Tasmania, 1825. Former convict Clare’s life is destroyed after a gruelling act of violence against her family by British soldiers. She is forced to enlist the help of an Indigenous tracker named Billy to trek across the wilderness in pursuit of the only thing that matters – revenge.
Australian filmmaker Jennifer Kent, four years after her surprise worldwide hit The Babadook, returns with a harrowing tale of patriarchy and revenge. Themes evident in Kent’s first film, including the effect of trauma on women’s mental health, abound in The Nightingale too. But this time around, Kent handles her work with a great deal more restraint and sophistication. That’s not to say the film is in anyway reserved. In fact, its grim sexual violence has caused audience members to walk out of screenings worldwide. The difference here is that The Nightingale’s worst moments are forced on viewers, involving us so we are unable to turn away, while this is merely hinted at in The Babadook. Kent then shows her characters’ pain subtly – a powerful combo. The effect is an uncompromising film that reels us in from the start and assaults us with the sins of Australia’s colonial past. It’s unwatchable at times – but totally intriguing.
Despite The Nightingale being distinctly period, it offers many parallels to modern society (much like another recent hit on Australia’s social history, Sweet Country). While you may struggle to find anyone as downright nasty as the brutish Lieutenant Hawkins (Sam Claflin), the demeaning, sexually charged masculine behaviour is uncomfortably close to what we still see today. Similarly, the film’s treatment of Indigenous, while accurate of the time, is horrific and shows the extent to which these peoples suffered at the hands of the British Empire. It’s also a reminder of Australia’s ongoing issues with building bridges between Indigenous Australians and modern society. There is no doubt that these crucial aspects of The Nightingale will make it a staple in film classes for the next decade.

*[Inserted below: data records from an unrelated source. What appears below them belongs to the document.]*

-- ==== Sys2Proof/Machine/Fetch.lean ====
section
/-! DEFINITION. What the processor finds to do at its turn: the port request presented by the context that has it, a
command word to accept, an action between two requests, or nothing. -/

namespace Sys2Proof.Machine

/-- What stands next. -/
inductive Fetched where
  /-- A command word is accepted and spells this host operation (R80). -/
  | command (i : Instr)
  /-- A command word is accepted and is illegal (R55). -/
  | illegalCommand (e : DecodeError)
  /-- The port request presented is this operation. -/
  | request (i : Instr)
  /-- The word on the port is no request (R57). -/
  | badRequest (e : DecodeError)
  /-- No request: the context acts by itself. -/
  | action
  /-- Nothing: a delay is not done (R145), or no command word can be accepted (R81). -/
  | waiting
deriving DecidableEq, Repr

/-- A presented request, decoded. -/
def fetchRequest (r : Request) : Fetched :=
  match decodeRequest r with
  | .ok i => .request i
  | .error e => .badRequest e

/-- The sequencer at rest accepts the word at the head of the port only when `pstate = IDLE` (R81). -/
def fetchCommand (s : State) : Fetched :=
  if s.pstate = .idle then
    match s.cmds with
    | [] => .waiting
    | w :: _ =>
      match decodeHost w with
      | .ok i => .command i
      | .error e => .illegalCommand e
  else .waiting

/-- What the sequencer does next. -/
def fetchSequencer (s : State) : Fetched :=
  if s.delayBusy then .waiting
  else
    match s.sreq with
    | some r => fetchRequest r
    | none => if s.seq = .rest then fetchCommand s else .action

/-- What the handler does next in its run. -/
def fetchHandler (s : State) : Fetched :=
  match s.hreq with
  | some r => fetchRequest r
  | none => .action

/-- What the processor does next: while a handler run is in progress the sequencer is not scheduled (R160, R165). -/
def fetch (s : State) : Fetched := if s.hdl = .idle then fetchSequencer s else fetchHandler s

/-- The request made is complete: the context that presented it goes on. -/
def resume (s : State) : Result State := if s.hdl = .idle then seqResume s else hdlResume s

/-- The context that has the processor acts without a request. -/
def action (s : State) : Result State := if s.hdl = .idle then seqAction s else .next (s.hdlGoTo s.hdl)

/-- A state whose next turn is the processor's, with no handler run and no delay in its way. -/
def State.clearWay (s : State) : State :=
  { s with
    turns := .run :: s.turns
    hdl := .idle
    hreq := none
    irqPending := false
    delayBusy := false }

/-- A word stands where the next step fetches it: a command word at the head of the host port of a block at rest, a
request on the sequencer's port (log 11). -/
def State.placeWord (s : State) (p : PortWord) : State :=
  match p with
  | .host w => { s.clearWay with pstate := .idle, seq := .rest, sreq := none, cmds := w :: s.cmds }
  | .request r => { s.clearWay with sreq := some r }

end Sys2Proof.Machine
end

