/-- The invariant holds at reset, whatever the build. -/
def Obligations.InvariantAtReset : Prop :=
  State.reset.Inv ∧ ∀ cfg, (State.resetOf cfg).Inv

/-- Every step keeps the invariant, whoever moves. -/
def Obligations.StepKeepsInvariant : Prop :=
  ∀ s t : State, s.Inv → step s = .next t → t.Inv

/-- From a state with the invariant the machine never faults and never refuses: every step answers a next state. -/
def Obligations.StepAnswersNext : Prop :=
  ∀ s : State, s.Inv → ∃ t, step s = .next t
end

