/-- Settles O38: (d) is the lookup of `c ^ c` and of `c ^ ~c`, (e) the lookup of zero. -/
theorem crcProperties : Obligations.CrcProperties := by
  unfold Obligations.CrcProperties
  refine ⟨fun cap _ _ _ => crc8_congr_take cap, fun cap x filled inside => ?_, crcTextbook_zipWith_xor,
    fun x => ⟨?appended, ?complemented⟩, fun x => ?leading⟩
  · obtain ⟨b, bs, rfl⟩ := List.exists_cons_of_ne_nil filled
    rw [← crcLoop_eq_crcTextbook]
    exact crc8_ok cap b bs inside
  case appended => rw [crcTextbook_concat, BitVec.xor_self, tbl_zero]
  case complemented =>
    have ones (c : Byte) : c ^^^ ~~~c = 0xFF#8 := by
      rw [← BitVec.xor_allOnes, ← BitVec.xor_assoc, BitVec.xor_self, BitVec.zero_xor]; rfl
    rw [crcTextbook_concat, ones, tbl_allOnes]
  case leading => rw [crcTextbook, crcTextbook, List.foldl_cons, BitVec.xor_self, tbl_zero]

/-! ### Validation (R75, R76) -/

/-- The flag is kept when the check passes and set when it fails (R76). -/
theorem stickyAfter_verdictOf (flag : Verdict) (received computed : Byte) :
    stickyAfter flag (verdictOf received computed) = if received = computed then flag else .fail := by
  unfold verdictOf
  split <;> cases flag <;> rfl

/-- A cell of the bytes the buffer holds reads as that byte. -/
theorem Memory.holds.read {m old : List Host.Cell} {bytes : List Byte} (holds : Memory.holds m old bytes) {k : Nat}
    {b : Byte} (cell : bytes[k]? = some b) : Memory.read m k = some b := by
  rw [holds k, cell]

/-- The first bytes the buffer holds are read in one go. -/
theorem memReadRange_of_holds {s : State} {old : List Host.Cell} {bytes more : List Byte}
    (holds : Memory.holds s.fBytes old (bytes ++ more)) (inside : bytes.length ≤ s.cfg.frameCap) :
    memReadRange s 0 bytes.length = .next bytes := by
  refine (memReadRange_next s _ 0 bytes).2 ⟨rfl, fun k hk => ⟨by omega, holds.read ?_⟩⟩
  rw [Nat.zero_add, List.getElem?_append_left hk, List.getElem?_eq_getElem hk]

/-- The byte after the first ones the buffer holds. -/
theorem memRead_of_holds {s : State} {old : List Host.Cell} {bytes more : List Byte} {b : Byte}
    (holds : Memory.holds s.fBytes old (bytes ++ b :: more)) (inside : bytes.length < s.cfg.frameCap) :
    memRead s bytes.length = .next b :=
  (memRead_next s _ b).2 ⟨inside, holds.read (by simp)⟩

/-- Validation of a frame the buffer holds, as the check it records. -/
theorem validate_of_holds {s : State} {old : List Host.Cell} {payload : List Byte} {last : Byte}
    (filled : payload ≠ []) (len : s.fLength = payload.length + 1) (inside : s.fLength ≤ s.cfg.frameCap)
    (holds : Memory.holds s.fBytes old (payload ++ [last])) :
    validate s = .next (.ok (s.recordCheck (~~~last) (crcTextbook payload))) := by
  obtain ⟨b, bs, rfl⟩ := List.exists_cons_of_ne_nil filled
  rw [← crcLoop_eq_crcTextbook]
  exact validate_frame s b last bs len inside (memReadRange_of_holds holds (by omega))
    (memRead_of_holds holds (by omega))

/-- Settles O39: the check is refused or recorded. -/
theorem validateWritesDiagnostics : Obligations.ValidateWritesDiagnostics := by
  unfold Obligations.ValidateWritesDiagnostics
  refine fun s => ⟨validate_malformed s, fun payload last filled len inside holds => ?_⟩
  rw [validate_of_holds filled len inside holds, State.recordCheck, stickyAfter_verdictOf]

end Sys2Proof.Machine
end

/-! Proof of O48: a word is accepted by a block at rest alone, and each step that starts or ends an operation answers as
the count asks. -/
section
namespace Sys2Proof.Machine

/-! ### Which steps accept a command word -/

theorem acceptsCommand_eq_true_iff (s : State) : acceptsCommand s = true ↔ s.turn = .run ∧
    ((∃ i, fetch s.afterTurn = .command i) ∨ ∃ e, fetch s.afterTurn = .illegalCommand e) := by
  unfold acceptsCommand
  split <;> simp_all

/-- A handler run fetches no command word (R165). -/
theorem fetch_running {s : State} (running : s.hdl ≠ .idle) :
    (∀ i, fetch s ≠ .command i) ∧ ∀ e, fetch s ≠ .illegalCommand e := by
  unfold fetch fetchHandler fetchRequest
  rw [if_neg running]
  constructor <;> intro x <;> (repeat' split) <;> simp

/-- Neither a handler run nor an operation in flight accepts a command word (R80, R81, R165). -/
theorem acceptsCommand_of_busy {s : State} (busy : s.hdl ≠ .idle ∨ s.seq ≠ .rest) : acceptsCommand s = false := by
  obtain ⟨noCommand, noIllegal⟩ : (∀ i, fetch s.afterTurn ≠ .command i) ∧
      ∀ e, fetch s.afterTurn ≠ .illegalCommand e := by
    rcases busy with running | flight
    · exact fetch_running (by simpa using running)
    · exact fetch_busy _ (.inr (by simpa using flight))
  simp [← Bool.not_eq_true, acceptsCommand_eq_true_iff, noCommand, noIllegal]
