-- ==== Sys2Proof/Syntax.lean ====
section
/-! DEFINITION. The commands of the CX9648: one constructor for each row of the spec's table of steps, with the operands
that the spec leaves to whoever sends it. Of a Newt row, `t` is the thread's local index (R3) and `w` its instruction
word; of other rows the operands name the thing acted on, the value written, and what comes from outside. -/

namespace Sys2Proof

/-- A register access from outside the cores (R13, R344, R345, R535): of a CSR at an offset, by the Service Newt or a host
function; of a function's page; of dword `k` of a logical device's HDM decoders in BAR4; by the Service Newt, of a function's
mailbox and of the size of its MSI-X table; and the I3C bus giving the target a dynamic address. `n` is the width in bytes. -/
inductive RegAccess where
  | csrWrite (agent off n v : Nat)
  | csrRead (agent off n : Nat)
  | pageWrite (fn off n v : Nat)
  | pageRead (fn off n : Nat)
  | hdmWrite (fn ld k v : Nat)
  | hdmRead (fn ld k : Nat)
  | mailWrite (fn off n v : Nat)
  | mailRead (fn off n : Nat)
  | tableSize (fn n : Nat)
  | setdasa (addr dyn : Nat)
  | entdaa (dyn : Nat)
deriving DecidableEq, Repr

/-- How a message of the board management controller arrives (R535): its address, and over SMBus whether its PEC is good. -/
inductive BmcBus where
  | smbus (addr : Nat) (pec : Bool)
  | i3c (addr : Nat)
deriving DecidableEq, Repr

But, just as importantly, the film was gritty and compelling. The premise was exciting, the storytelling rich, the direction decisive (mostly). Kent’s sole weakness seems to be her inability to tie up narratives with a satisfying ending. The Babadook’s was laughable, and while The Nightingale doesn’t suffer the same fate, it has too many false endings in a sagging final 30 minutes robbing the film of its slow-burn momentum. However, this is a minor issue when you look at the prior 90 minutes. The film’s impeccable pacing, switching seamlessly between protagonist Clare’s foot-by-foot pursuit of Hawkins and spurts of intense action, keep us on the edge of our seats, even with the surprisingly long run time.
On that point, the acting is another real highlight of The Nightingale. Aisling Franciosi seems effortless in her tough lead role – the awful tragedy her character goes through must have been gruelling to portray, and she pulls it off. Claflin is at his smarmy and savage height as the intensely dislikeable Hawkins, and Baykali Ganambarr provides well-needed moments of light relief as Clare’s guide Billy. However, Ganambarr captures his own character’s tough past impeccably alongside Franciosi, and this pair give the film its true heart and soul – as brutal as that is for viewers.
The Nightingale is a tough watch from start to finish. Excellent directing, acting, and scripting, but the gritty violence means it’s not for the faint of heart. 8/10.